[Exercise data Boundary: Start]

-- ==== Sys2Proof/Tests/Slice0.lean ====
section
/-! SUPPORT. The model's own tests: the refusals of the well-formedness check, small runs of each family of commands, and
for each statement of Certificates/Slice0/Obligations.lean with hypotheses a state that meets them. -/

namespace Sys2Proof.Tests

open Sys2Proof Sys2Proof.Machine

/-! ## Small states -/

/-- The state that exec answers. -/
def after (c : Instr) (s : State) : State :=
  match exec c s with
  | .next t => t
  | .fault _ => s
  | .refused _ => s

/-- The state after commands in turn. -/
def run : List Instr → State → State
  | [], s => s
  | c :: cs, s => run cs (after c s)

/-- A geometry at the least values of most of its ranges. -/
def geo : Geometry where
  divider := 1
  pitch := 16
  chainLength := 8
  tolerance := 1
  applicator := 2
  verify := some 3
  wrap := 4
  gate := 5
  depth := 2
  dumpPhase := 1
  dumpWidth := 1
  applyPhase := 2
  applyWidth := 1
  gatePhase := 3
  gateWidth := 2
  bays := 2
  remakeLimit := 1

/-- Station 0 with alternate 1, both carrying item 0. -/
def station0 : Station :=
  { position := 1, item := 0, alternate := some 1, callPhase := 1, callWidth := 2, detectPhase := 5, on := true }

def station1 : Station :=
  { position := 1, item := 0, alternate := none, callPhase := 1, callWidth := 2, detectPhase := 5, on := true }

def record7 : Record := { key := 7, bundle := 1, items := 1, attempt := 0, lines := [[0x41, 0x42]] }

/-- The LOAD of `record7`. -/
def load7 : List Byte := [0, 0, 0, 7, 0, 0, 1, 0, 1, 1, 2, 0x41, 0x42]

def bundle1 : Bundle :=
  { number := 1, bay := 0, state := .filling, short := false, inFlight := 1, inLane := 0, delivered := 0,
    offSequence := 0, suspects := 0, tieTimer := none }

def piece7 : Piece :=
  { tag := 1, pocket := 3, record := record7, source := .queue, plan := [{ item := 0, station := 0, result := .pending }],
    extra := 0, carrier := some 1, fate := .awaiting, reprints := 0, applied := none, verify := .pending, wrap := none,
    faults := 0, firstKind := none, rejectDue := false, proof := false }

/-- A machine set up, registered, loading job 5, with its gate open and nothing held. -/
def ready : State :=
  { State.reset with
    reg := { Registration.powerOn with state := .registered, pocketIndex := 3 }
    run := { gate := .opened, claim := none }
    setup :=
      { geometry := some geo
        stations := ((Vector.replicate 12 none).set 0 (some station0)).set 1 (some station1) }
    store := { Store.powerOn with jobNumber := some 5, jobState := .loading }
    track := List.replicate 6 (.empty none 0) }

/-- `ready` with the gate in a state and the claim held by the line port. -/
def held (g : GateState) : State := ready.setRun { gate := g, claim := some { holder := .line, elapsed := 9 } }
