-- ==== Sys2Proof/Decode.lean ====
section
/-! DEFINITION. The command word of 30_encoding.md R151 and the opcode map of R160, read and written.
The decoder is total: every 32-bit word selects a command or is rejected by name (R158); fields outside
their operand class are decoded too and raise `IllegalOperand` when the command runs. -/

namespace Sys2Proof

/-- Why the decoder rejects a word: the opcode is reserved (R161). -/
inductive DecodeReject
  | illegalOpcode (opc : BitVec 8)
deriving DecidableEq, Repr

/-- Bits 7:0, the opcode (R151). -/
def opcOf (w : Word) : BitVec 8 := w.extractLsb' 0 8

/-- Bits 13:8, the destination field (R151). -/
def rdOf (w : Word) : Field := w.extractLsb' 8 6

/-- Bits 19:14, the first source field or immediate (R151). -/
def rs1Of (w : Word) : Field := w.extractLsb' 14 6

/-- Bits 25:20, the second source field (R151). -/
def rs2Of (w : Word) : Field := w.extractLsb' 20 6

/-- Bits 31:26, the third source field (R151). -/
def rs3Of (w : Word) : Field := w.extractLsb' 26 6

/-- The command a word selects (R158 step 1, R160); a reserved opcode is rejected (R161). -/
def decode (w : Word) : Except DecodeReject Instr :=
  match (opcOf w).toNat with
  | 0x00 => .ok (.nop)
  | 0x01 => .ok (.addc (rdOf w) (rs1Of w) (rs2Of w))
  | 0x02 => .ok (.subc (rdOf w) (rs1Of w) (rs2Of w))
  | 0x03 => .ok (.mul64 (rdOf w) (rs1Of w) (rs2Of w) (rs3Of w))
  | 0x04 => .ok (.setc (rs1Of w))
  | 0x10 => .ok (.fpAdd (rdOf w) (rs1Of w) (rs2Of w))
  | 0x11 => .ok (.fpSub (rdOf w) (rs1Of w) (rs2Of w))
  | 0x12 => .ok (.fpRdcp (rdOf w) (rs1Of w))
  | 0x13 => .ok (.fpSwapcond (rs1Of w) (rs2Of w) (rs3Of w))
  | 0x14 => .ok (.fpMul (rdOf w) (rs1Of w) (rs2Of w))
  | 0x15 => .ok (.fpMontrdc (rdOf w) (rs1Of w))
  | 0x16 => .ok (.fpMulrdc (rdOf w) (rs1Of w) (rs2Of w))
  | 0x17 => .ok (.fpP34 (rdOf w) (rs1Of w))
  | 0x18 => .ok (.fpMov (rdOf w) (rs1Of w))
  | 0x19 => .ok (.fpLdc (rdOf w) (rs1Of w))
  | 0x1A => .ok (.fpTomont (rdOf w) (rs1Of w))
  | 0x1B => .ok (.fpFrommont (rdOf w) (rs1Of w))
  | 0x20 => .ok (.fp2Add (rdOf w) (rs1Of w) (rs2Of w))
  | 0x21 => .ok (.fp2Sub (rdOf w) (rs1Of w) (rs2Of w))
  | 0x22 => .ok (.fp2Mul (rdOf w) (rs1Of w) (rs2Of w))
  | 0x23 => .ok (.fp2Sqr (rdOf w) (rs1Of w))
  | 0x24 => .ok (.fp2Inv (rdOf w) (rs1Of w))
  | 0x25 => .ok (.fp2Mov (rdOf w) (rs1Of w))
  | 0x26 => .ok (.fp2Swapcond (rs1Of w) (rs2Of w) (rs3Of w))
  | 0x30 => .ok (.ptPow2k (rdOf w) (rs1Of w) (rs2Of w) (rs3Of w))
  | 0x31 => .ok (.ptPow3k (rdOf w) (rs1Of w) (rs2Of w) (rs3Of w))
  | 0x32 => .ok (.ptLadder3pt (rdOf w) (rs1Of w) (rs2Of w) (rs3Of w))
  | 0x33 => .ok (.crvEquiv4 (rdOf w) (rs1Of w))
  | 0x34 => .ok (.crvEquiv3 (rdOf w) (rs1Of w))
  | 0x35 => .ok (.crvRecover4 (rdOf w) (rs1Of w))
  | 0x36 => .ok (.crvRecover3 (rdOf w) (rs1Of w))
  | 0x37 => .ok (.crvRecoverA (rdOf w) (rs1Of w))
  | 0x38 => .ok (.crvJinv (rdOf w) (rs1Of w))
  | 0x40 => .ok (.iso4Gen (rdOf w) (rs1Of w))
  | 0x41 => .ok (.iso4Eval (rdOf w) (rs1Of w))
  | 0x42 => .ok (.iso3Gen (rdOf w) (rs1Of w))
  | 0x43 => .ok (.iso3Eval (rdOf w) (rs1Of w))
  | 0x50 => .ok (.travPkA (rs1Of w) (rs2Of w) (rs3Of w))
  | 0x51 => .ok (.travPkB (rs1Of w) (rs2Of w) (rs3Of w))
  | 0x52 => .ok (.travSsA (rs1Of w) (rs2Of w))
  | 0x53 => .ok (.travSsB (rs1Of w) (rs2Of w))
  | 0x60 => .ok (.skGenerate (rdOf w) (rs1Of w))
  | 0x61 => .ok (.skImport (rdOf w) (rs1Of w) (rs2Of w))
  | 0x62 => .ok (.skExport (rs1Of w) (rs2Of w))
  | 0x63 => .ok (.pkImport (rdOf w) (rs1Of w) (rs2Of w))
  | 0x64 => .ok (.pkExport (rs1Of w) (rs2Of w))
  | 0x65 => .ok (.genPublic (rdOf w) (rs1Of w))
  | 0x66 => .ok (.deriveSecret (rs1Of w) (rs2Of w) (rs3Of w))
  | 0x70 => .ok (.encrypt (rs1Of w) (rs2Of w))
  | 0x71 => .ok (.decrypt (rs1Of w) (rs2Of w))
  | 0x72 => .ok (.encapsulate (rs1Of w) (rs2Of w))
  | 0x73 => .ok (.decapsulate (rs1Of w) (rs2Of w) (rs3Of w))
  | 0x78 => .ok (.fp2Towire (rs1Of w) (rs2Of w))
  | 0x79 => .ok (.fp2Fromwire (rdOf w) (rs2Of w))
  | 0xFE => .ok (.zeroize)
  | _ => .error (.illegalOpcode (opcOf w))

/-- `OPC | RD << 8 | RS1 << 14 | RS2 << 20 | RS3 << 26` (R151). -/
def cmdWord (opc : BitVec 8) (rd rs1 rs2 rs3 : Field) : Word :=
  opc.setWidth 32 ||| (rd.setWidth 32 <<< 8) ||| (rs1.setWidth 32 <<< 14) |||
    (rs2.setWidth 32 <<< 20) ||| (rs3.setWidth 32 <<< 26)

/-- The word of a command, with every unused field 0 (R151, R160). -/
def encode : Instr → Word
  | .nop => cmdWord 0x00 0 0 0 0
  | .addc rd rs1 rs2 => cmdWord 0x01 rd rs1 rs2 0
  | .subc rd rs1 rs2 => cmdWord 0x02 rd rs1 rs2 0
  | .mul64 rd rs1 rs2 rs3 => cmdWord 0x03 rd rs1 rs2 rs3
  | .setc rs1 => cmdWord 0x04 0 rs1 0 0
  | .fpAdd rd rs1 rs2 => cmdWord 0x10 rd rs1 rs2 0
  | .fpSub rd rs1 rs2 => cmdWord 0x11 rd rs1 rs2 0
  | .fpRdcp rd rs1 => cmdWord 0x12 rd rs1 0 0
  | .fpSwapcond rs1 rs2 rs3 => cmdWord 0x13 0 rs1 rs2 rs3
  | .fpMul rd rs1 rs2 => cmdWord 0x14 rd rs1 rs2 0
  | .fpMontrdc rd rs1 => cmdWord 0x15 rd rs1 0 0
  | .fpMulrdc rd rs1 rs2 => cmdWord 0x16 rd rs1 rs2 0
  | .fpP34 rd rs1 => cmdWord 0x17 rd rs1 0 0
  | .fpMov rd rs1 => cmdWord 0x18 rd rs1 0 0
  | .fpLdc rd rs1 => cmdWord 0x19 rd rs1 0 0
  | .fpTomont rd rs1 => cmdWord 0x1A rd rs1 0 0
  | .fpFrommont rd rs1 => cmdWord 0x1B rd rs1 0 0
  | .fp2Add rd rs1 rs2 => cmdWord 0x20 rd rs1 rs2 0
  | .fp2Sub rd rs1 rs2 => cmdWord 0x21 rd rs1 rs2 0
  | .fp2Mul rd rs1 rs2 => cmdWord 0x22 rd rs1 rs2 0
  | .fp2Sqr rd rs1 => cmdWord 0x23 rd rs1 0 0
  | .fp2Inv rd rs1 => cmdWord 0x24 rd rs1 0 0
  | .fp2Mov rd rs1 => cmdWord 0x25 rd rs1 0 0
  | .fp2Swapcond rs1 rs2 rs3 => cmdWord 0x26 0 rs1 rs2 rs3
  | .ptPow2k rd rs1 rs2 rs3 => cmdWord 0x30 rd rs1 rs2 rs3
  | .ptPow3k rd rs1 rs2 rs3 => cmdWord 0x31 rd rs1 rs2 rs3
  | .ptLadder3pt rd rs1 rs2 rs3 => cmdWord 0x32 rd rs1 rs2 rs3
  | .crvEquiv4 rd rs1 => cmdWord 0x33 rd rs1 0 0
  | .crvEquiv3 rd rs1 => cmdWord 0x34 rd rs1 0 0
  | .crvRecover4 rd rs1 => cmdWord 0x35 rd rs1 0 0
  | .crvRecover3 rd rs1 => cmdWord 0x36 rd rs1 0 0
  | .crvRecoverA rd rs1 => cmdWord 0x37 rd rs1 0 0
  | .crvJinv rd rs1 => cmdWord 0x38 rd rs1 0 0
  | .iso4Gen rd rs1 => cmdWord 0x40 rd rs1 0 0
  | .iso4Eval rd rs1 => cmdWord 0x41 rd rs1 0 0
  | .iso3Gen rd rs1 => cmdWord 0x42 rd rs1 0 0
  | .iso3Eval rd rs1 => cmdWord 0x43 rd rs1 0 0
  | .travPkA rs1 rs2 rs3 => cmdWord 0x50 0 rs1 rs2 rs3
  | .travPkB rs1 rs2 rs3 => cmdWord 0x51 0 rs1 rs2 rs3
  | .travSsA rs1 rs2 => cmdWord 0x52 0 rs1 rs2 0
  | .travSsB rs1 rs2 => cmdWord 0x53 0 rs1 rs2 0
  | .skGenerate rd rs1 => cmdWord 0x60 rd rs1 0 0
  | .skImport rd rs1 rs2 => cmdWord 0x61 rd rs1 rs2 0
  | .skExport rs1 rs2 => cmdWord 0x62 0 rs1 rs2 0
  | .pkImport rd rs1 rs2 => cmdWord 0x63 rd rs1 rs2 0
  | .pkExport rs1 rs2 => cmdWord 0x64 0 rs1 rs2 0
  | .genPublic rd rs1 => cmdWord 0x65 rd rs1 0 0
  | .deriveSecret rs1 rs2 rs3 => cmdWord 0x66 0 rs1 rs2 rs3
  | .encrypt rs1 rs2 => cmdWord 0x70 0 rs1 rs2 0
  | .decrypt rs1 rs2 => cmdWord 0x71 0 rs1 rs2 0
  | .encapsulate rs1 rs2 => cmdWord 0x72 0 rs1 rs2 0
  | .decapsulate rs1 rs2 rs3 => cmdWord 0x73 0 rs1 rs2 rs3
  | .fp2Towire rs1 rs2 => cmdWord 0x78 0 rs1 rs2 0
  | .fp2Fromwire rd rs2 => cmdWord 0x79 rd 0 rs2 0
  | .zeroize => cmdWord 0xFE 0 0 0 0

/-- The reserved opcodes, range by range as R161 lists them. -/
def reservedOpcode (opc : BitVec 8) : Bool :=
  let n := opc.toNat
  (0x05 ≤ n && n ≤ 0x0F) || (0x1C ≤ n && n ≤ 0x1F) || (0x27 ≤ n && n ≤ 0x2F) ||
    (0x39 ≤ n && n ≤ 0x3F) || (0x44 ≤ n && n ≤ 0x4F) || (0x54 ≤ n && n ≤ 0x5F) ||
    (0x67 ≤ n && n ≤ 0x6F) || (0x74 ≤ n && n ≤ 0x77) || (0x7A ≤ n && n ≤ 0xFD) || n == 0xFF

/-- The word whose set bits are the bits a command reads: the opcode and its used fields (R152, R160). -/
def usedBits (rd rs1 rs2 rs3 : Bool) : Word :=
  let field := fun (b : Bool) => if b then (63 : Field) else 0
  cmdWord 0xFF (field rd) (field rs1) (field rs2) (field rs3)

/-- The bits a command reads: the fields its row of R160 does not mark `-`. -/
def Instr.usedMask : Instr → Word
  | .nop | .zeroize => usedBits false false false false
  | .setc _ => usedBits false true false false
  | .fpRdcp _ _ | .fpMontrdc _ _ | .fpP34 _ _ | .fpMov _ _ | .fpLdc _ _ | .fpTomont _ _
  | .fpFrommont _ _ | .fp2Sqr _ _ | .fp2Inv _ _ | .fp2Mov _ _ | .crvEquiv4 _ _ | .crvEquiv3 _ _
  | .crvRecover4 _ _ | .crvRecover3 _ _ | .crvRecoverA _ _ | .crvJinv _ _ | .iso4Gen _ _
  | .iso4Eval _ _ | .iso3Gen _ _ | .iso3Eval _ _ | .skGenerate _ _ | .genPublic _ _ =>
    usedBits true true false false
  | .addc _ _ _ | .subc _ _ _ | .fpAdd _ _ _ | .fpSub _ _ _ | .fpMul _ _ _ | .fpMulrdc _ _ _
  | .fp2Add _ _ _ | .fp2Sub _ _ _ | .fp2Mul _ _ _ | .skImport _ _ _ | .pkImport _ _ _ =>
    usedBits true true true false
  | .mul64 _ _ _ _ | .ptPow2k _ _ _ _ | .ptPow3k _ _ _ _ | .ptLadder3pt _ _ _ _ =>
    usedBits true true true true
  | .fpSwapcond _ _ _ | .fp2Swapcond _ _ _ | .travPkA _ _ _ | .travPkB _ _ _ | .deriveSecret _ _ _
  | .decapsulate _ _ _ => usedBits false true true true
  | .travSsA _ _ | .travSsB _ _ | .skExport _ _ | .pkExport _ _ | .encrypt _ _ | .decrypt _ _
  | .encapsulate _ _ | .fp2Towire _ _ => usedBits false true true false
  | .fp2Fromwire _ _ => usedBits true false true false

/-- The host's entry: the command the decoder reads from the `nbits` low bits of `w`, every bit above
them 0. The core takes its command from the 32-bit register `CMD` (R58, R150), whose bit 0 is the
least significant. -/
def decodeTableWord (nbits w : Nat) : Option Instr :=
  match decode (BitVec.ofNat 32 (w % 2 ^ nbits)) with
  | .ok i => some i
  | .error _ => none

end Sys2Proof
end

[Exercise data Boundary: End]

Aim of the exercise: Output exactly one stretch of the listing: from the line containing "(.fp2Mov (rdOf w) (rs1Of w))" through the line containing "(.crvEquiv4 (rdOf w) (rs1Of w))", both end lines included.

Exercise output:
  | 0x25 => .ok (.fp2Mov (rdOf w) (rs1Of w))
  | 0x26 => .ok (.fp2Swapcond (rs1Of w) (rs2Of w) (rs3Of w))
  | 0x30 => .ok (.ptPow2k (rdOf w) (rs1Of w) (rs2Of w) (rs3Of w))
  | 0x31 => .ok (.ptPow3k (rdOf w) (rs1Of w) (rs2Of w) (rs3Of w))
  | 0x32 => .ok (.ptLadder3pt (rdOf w) (rs1Of w) (rs2Of w) (rs3Of w))
  | 0x33 => .ok (.crvEquiv4 (rdOf w) (rs1Of w))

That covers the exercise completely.